Description of the LLM-N-Gram Repetition Filter (MaxCompute) component - Platform For AI

You can use the LLM-N-Gram Repetition Filter (MaxCompute) component of Platform for AI (PAI) to preprocess the text data that is used to train large language models (LLMs). The component filters texts based on the repetition ratio of character-level or word-level N-Grams.

Limits

You can use the LLM-N-Gram Repetition Filter (MaxCompute) component based only on the resources of MaxCompute.

Algorithm description

The LLM-N-Gram Repetition Filter (MaxCompute) component moves an N-character window across a text to generate sequences of N characters or words. Each sequence is called an N-gram. The component calculates the frequency of each N-gram and then calculates the repetition ratio by using the following formula: Cumulative frequency of N-grams that occur more than once/Total frequency of all N-grams. This allows the component to filter texts based on the repetition ratio.

If the N-grams are sequences of words, the component converts all words to lowercase before calculating the repetition ratio.

Configure the component

You can configure the parameters of the LLM-N-Gram Repetition Filter (MaxCompute) component in Machine Learning Designer. The following table describes the parameters.

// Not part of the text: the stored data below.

/-- 10_state.md R40; 70_reset_and_hazards.md R149, R157: a reset whose configuration succeeds, at any time: both ports
IDLE with no response to an abandoned command, cursors, gate, `DONE`, `CWAIT` and the reservation cleared, `SIZE`,
`MASK` and `ID` from the straps, `READY`. (That a reset is one step is the model's choice, log entry 18.) -/
def Obligations.ResetDuringUse : Prop :=
  ∀ (s : State) z id rest w, s.env.sched = .rst z id :: rest → checkSize s.params z = .size w →
    ∃ t, step s = .next t ∧
      t.pseq.cursor = 0 ∧ t.pseq.gate = 0 ∧ t.cseq.cursor = 0 ∧ t.done = false ∧ t.cwait = 0 ∧
      t.rsv.valid = false ∧ t.pPort.phase = .idle ∧ t.cPort.phase = .idle ∧
      t.pPort.responses = s.pPort.responses ∧ t.cPort.responses = s.cPort.responses ∧
      t.size = w ∧ t.mask.toInt = w.toInt - 1 ∧ t.ident = id ∧ t.cfgState = .ready ∧ t.cfgErr = .ok ∧ t.hint = 0 ∧
      t.length = 0 ∧ t.fillState = .empty

/-- 70_reset_and_hazards.md R150; 30_encoding.md R86 case 1: after a configuration that failed the status registers say
why, and every word on either port is answered `ILLEGAL` with no register changed, until a reset succeeds. That both ports
are IDLE after it is the model's choice (log entry 4): R157 abandons the commands in progress, and U4 leaves the registers
open. -/
def Obligations.FailedConfigurationAnswersIllegal : Prop :=
  (∀ (s : State) z id e h, checkSize s.params z = .fail e h →
      (resetWith z id s).cfgState = .cfgFail ∧ (resetWith z id s).cfgErr = e ∧ (resetWith z id s).hint = narrow h ∧
        (resetWith z id s).pPort.phase = .idle ∧ (resetWith z id s).cPort.phase = .idle) ∧
    ∀ (s : State) a lag rest pr prs, s.cfgState = .cfgFail → s.env.sched = .run a lag :: rest →
      (s.port a).phase = .idle → (s.port a).script = pr :: prs →
      ∃ t, step s = .next t ∧ s.SameRegisters t ∧ (t.port a).phase = .idle ∧
        (t.port a).responses = (s.port a).responses ++ [⟨.illegal, 0, 0, []⟩]

/-- 10_state.md R20, R23; 00_scope.md R6: the sequence lines are the size `LINE_BYTES` says. A reset that succeeds lays them
out so and every step keeps it; such a line fills its `LINE_BYTES` exactly when they are whole words that hold the cursor
and the gate slot; and two cursors placed as R23 says, adjacent lines among them, are never in the same aligned block of
up to `LINE_BYTES`. (How a line looks for another `LINE_BYTES` is the model's choice, log entry 10.) -/
def Obligations.SequenceLinesFillTheirBytes : Prop :=
  (∀ (s : State) z id, (resetWith z id s).LineInv) ∧
    (∀ s t : State, s.LineInv → step s = .next t → t.LineInv) ∧
    (∀ (q : Params) (l : SeqLine), l.pad.length = q.padWords → 16 ≤ q.lineBytes → q.lineBytes % 8 = 0 →
      l.bytes.length = q.lineBytes) ∧
    (∀ (q : Params) a, placed q a (a + q.lineBytes) = true) ∧
    ∀ (q : Params) a b size, placed q a b = true → 1 ≤ size → size ≤ q.lineBytes → a / size ≠ b / size

/-! ### Liveness -/

/-- 20_memory.md R67; 43_common_commands.md R130; 42_macro_commands.md R116, R117. Under the fairness premises (a) to (c)
a waiting WRITE, RSVE, READ or PEEK completes once the other agent has advanced its cursor far enough or a port has
executed CLOSE, and an outstanding call of the source or sink ends. With no such advance and no CLOSE the command waits
for ever, fair or not. (What a run is and how the premises read on it is the model's choice, log entry 28, and so is that
a load of `DONE` is never stale, log entry 29.) -/
def Obligations.WaitingCommandsComplete : Prop :=
  (∀ u : Nat → State, IsRun u → Fair u →
    ∀ n,
      (∀ i, ((∃ k, i = .write k) ∨ i = .rsve) →
        ((u n).pPort.phase = .run i .G2 ∨ (u n).pPort.phase = .run i .G3) →
        (∃ m, n ≤ m ∧ ((u m).done = true ∨ (u n).p.wrap.toInt ≤ (u m).cseq.cursor.toInt)) →
        ∃ m r, n ≤ m ∧ (u m).pPort.phase = .idle ∧ (u m).pPort.responses = (u n).pPort.responses ++ [r]) ∧
      (∀ i, ((∃ cap, i = .read cap) ∨ ∃ k, i = .peek k) →
        ((u n).cPort.phase = .run i .K2 ∨ (u n).cPort.phase = .run i .K3) →
        (∃ m, n ≤ m ∧ ((u m).done = true ∨ (u n).c.cpos.toInt < (u m).pseq.cursor.toInt)) →
        ∃ m r, n ≤ m ∧ (u m).cPort.phase = .idle ∧ (u m).cPort.responses = (u n).cPort.responses ++ [r]) ∧
      ((u n).pPort.phase = .run .readFrom .F2 → ∃ m, n ≤ m ∧ (u m).pPort.phase = .run .readFrom .U1) ∧
      ((u n).pPort.phase = .run .readFromB .E1 → ∃ m, n ≤ m ∧ (u m).pPort.phase = .run .readFromB .W1) ∧
      ((u n).cPort.phase = .run .writeTo .T2 → ∃ m, n ≤ m ∧ (u m).cPort.phase = .run .writeTo .T3)) ∧
    ∀ u : Nat → State, IsRun u →
      ∀ n,
        (∀ i, (isWriting i = true ∨ isReserving i = true) →
          ((u n).pPort.phase = .run i .G2 ∨ (u n).pPort.phase = .run i .G3) →
          (∀ m, n ≤ m → (u m).done = false ∧ (u m).cseq.cursor.toInt < (u n).p.wrap.toInt) →
          ∀ m, n ≤ m → (u m).pPort.phase = .run i .G2 ∨ (u m).pPort.phase = .run i .G3) ∧
        ∀ i, ((∃ cap, i = .read cap) ∨ (∃ k, i = .peek k) ∨ i = .writeTo) →
          ((u n).cPort.phase = .run i .K2 ∨ (u n).cPort.phase = .run i .K3) →
          (∀ m, n ≤ m → (u m).done = false ∧ (u m).pseq.cursor.toInt ≤ (u n).c.cpos.toInt) →
          ∀ m, n ≤ m → (u m).cPort.phase = .run i .K2 ∨ (u m).cPort.phase = .run i .K3
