/-! ### setBuf -/

@[simp] theorem setBuf_pseq (s : State) (m : Memory) : (s.setBuf m).pseq = s.pseq := rfl
@[simp] theorem setBuf_cseq (s : State) (m : Memory) : (s.setBuf m).cseq = s.cseq := rfl
@[simp] theorem setBuf_done (s : State) (m : Memory) : (s.setBuf m).done = s.done := rfl
@[simp] theorem setBuf_size (s : State) (m : Memory) : (s.setBuf m).size = s.size := rfl
@[simp] theorem setBuf_mask (s : State) (m : Memory) : (s.setBuf m).mask = s.mask := rfl
@[simp] theorem setBuf_ident (s : State) (m : Memory) : (s.setBuf m).ident = s.ident := rfl
@[simp] theorem setBuf_cwait (s : State) (m : Memory) : (s.setBuf m).cwait = s.cwait := rfl
@[simp] theorem setBuf_cfgState (s : State) (m : Memory) : (s.setBuf m).cfgState = s.cfgState := rfl
@[simp] theorem setBuf_cfgErr (s : State) (m : Memory) : (s.setBuf m).cfgErr = s.cfgErr := rfl
@[simp] theorem setBuf_hint (s : State) (m : Memory) : (s.setBuf m).hint = s.hint := rfl
@[simp] theorem setBuf_rsv (s : State) (m : Memory) : (s.setBuf m).rsv = s.rsv := rfl
@[simp] theorem setBuf_buf (s : State) (m : Memory) : (s.setBuf m).buf = m := rfl
@[simp] theorem setBuf_tmp (s : State) (m : Memory) : (s.setBuf m).tmp = s.tmp := rfl
@[simp] theorem setBuf_p (s : State) (m : Memory) : (s.setBuf m).p = s.p := rfl
@[simp] theorem setBuf_c (s : State) (m : Memory) : (s.setBuf m).c = s.c := rfl
@[simp] theorem setBuf_pPort (s : State) (m : Memory) : (s.setBuf m).pPort = s.pPort := rfl
@[simp] theorem setBuf_cPort (s : State) (m : Memory) : (s.setBuf m).cPort = s.cPort := rfl
@[simp] theorem setBuf_turn (s : State) (m : Memory) : (s.setBuf m).turn = s.turn := rfl
@[simp] theorem setBuf_lag (s : State) (m : Memory) : (s.setBuf m).lag = s.lag := rfl
@[simp] theorem setBuf_env (s : State) (m : Memory) : (s.setBuf m).env = s.env := rfl
@[simp] theorem setBuf_params (s : State) (m : Memory) : (s.setBuf m).params = s.params := rfl

/-! ### setTmp -/

@[simp] theorem setTmp_pseq (s : State) (m : Memory) : (s.setTmp m).pseq = s.pseq := rfl
@[simp] theorem setTmp_cseq (s : State) (m : Memory) : (s.setTmp m).cseq = s.cseq := rfl
@[simp] theorem setTmp_done (s : State) (m : Memory) : (s.setTmp m).done = s.done := rfl
@[simp] theorem setTmp_size (s : State) (m : Memory) : (s.setTmp m).size = s.size := rfl
@[simp] theorem setTmp_mask (s : State) (m : Memory) : (s.setTmp m).mask = s.mask := rfl
@[simp] theorem setTmp_ident (s : State) (m : Memory) : (s.setTmp m).ident = s.ident := rfl
@[simp] theorem setTmp_cwait (s : State) (m : Memory) : (s.setTmp m).cwait = s.cwait := rfl
@[simp] theorem setTmp_cfgState (s : State) (m : Memory) : (s.setTmp m).cfgState = s.cfgState := rfl
@[simp] theorem setTmp_cfgErr (s : State) (m : Memory) : (s.setTmp m).cfgErr = s.cfgErr := rfl
@[simp] theorem setTmp_hint (s : State) (m : Memory) : (s.setTmp m).hint = s.hint := rfl
@[simp] theorem setTmp_rsv (s : State) (m : Memory) : (s.setTmp m).rsv = s.rsv := rfl
@[simp] theorem setTmp_buf (s : State) (m : Memory) : (s.setTmp m).buf = s.buf := rfl
@[simp] theorem setTmp_tmp (s : State) (m : Memory) : (s.setTmp m).tmp = m := rfl
@[simp] theorem setTmp_p (s : State) (m : Memory) : (s.setTmp m).p = s.p := rfl
@[simp] theorem setTmp_c (s : State) (m : Memory) : (s.setTmp m).c = s.c := rfl
@[simp] theorem setTmp_pPort (s : State) (m : Memory) : (s.setTmp m).pPort = s.pPort := rfl
@[simp] theorem setTmp_cPort (s : State) (m : Memory) : (s.setTmp m).cPort = s.cPort := rfl
@[simp] theorem setTmp_turn (s : State) (m : Memory) : (s.setTmp m).turn = s.turn := rfl
@[simp] theorem setTmp_lag (s : State) (m : Memory) : (s.setTmp m).lag = s.lag := rfl
@[simp] theorem setTmp_env (s : State) (m : Memory) : (s.setTmp m).env = s.env := rfl
@[simp] theorem setTmp_params (s : State) (m : Memory) : (s.setTmp m).params = s.params := rfl
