-- ==== Sys2Proof/Tests/Slice0.lean ====
section
/-! SUPPORT. Tests: ill-formed pairs and answers that WellFormed refuses, words written out from the spec's encodings, single
steps with results taken from the spec's rules and worked examples, and a witness for the hypotheses of every
statement of Certificates/Slice0/Obligations.lean. -/

namespace Sys2Proof.Tests

open Sys2Proof.Machine

/-! ### WellFormed: what is refused (30_encoding.md R77; 42_macro_commands.md R116, R117) -/

theorem test_wf_write_payload_short : Instr.payloadFits 2048 [0x68] (.write 2) = false := by decide
theorem test_wf_write_payload_long : Instr.payloadFits 2048 [0x68, 0x65] (.write 1) = false := by decide
theorem test_wf_publ_payload_short : Instr.payloadFits 2048 [] (.publ 1) = false := by decide
theorem test_wf_write_out_of_range_ignored : Instr.payloadFits 2048 [0x68] (.write 2049) = true := by decide
theorem test_wf_source_overrun : SrcAnswer.fits 1 ⟨[1, 2], .none⟩ = false := by decide
theorem test_wf_source_code_low : SrcAnswer.fits 1 ⟨[], .ext 15⟩ = false := by decide
theorem test_wf_sink_short_without_error : SinkAnswer.fits [1, 2] ⟨1, none⟩ = false := by decide
theorem test_wf_sink_overrun : SinkAnswer.fits [1, 2] ⟨3, some 16⟩ = false := by decide
theorem test_wf_sink_code_low : SinkAnswer.fits [1, 2] ⟨1, some 15⟩ = false := by decide
theorem test_wf_params_small_default : Params.ok { defSize := 1024 } = false := by decide

/-! ### Words, bit by bit (30_encoding.md R72, R75, R90; spec/opcode_table.json) -/

theorem test_word_write : decode 0x10000000000000005 = .instr (.write 5) := by decide
theorem test_word_rsve : decode 0x20000000000000000 = .instr .rsve := by decide
theorem test_word_publ : decode 0x30000000000000090 = .instr (.publ 144) := by decide
theorem test_word_read : decode 0x40000000000000100 = .instr (.read 256) := by decide
theorem test_word_peek : decode 0x50000000000000800 = .instr (.peek 2048) := by decide
theorem test_word_commit : decode 0x6FFFFFFFFFFFFFFFF = .instr (.commit (-1)) := by decide
theorem test_word_readfrom : decode 0x80000000000000000 = .instr .readFrom := by decide
theorem test_word_readfromb : decode 0x90000000000000000 = .instr .readFromB := by decide
theorem test_word_writeto : decode 0xA0000000000000000 = .instr .writeTo := by decide
theorem test_word_close : decode 0xC0000000000000000 = .instr .close := by decide
theorem test_word_len : decode 0xD0000000000000000 = .instr .len := by decide
theorem test_word_ident : decode 0xE0000000000000000 = .instr .ident := by decide
theorem test_word_reserved_0 : decode 0x00000000000000001 = .illegal (.reservedOpcode 0x0) := by decide
theorem test_word_reserved_7 : decode 0x70000000000000000 = .illegal (.reservedOpcode 0x7) := by decide
theorem test_word_reserved_b : decode 0xB0000000000000000 = .illegal (.reservedOpcode 0xB) := by decide
theorem test_word_reserved_f : decode 0xF0000000000000000 = .illegal (.reservedOpcode 0xF) := by decide
theorem test_word_close_with_count : decode 0xC0000000000000001 = .illegal (.countNotZero 0xC) := by decide
theorem test_word_writeto_with_high_count : decode 0xA8000000000000000 = .illegal (.countNotZero 0xA) := by decide
theorem test_encode_commit_minus_one : encode (.commit (-1)) = 0x6FFFFFFFFFFFFFFFF := by decide
theorem test_table_word_padding : decodeTableWord 72 0x1000000000000000000 = none := by decide
theorem test_table_word_read : decodeTableWord 72 0x40000000000000100 = some (.read 256) := by decide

Tab	Parameter	Required	Description	Default value
Fields Setting	Select Target Column	Yes	The columns that you want to process. You can select multiple columns.	N/A
	Whether to Filter with Character-level N-Gram Repetition Ratio	No	Length N: the length of the N-gram. Minimum Ratio Value: Valid values: 0.0 to 1.0. Texts whose repetition ratio is smaller than this value are filtered out. Maximum Ratio Value: Valid values: 0.0 to 1.0. Texts whose repetition ratio is greater than this value are filtered out.	N/A
	Whether to Filter with Word-level N-Gram Repetition Ratio	No	Text Separator: the delimiter that is used to split the text into words. Default value: space (" "). Enclose the delimiter in double quotation marks (""). Length N: the length of the N-gram. Minimum Ratio Value: Valid values: 0.0 to 1.0. Texts whose repetition ratio is smaller than this value are filtered out. Maximum Ratio Value: Valid values: 0.0 to 1.0. Texts whose repetition ratio is greater than this value are filtered out.	N/A
	Output table lifecycle	No	The value must be a positive integer. Unit: days. Default value: 28. The temporary table generated by this component is recycled after 28 days.	28
Tuning	Number of CPUs per instance of map task	No	The number of CPUs for each instance of a map task. Valid values: 50 to 800.	100
	The memory size per instance of map task	No	The memory size of each instance of a map task. Unit: MB. Valid values: 256 to12288.	1024
	The maximum size of input data for a map	No	The maximum amount of data that each instance of a map task can process. You can use this parameter to control the size of the input data. Unit: MB. Valid values: 1 to Integer.MAX_VALUE.	256

References

For information about Machine Learning Designer components, see Overview of Machine Learning Designer.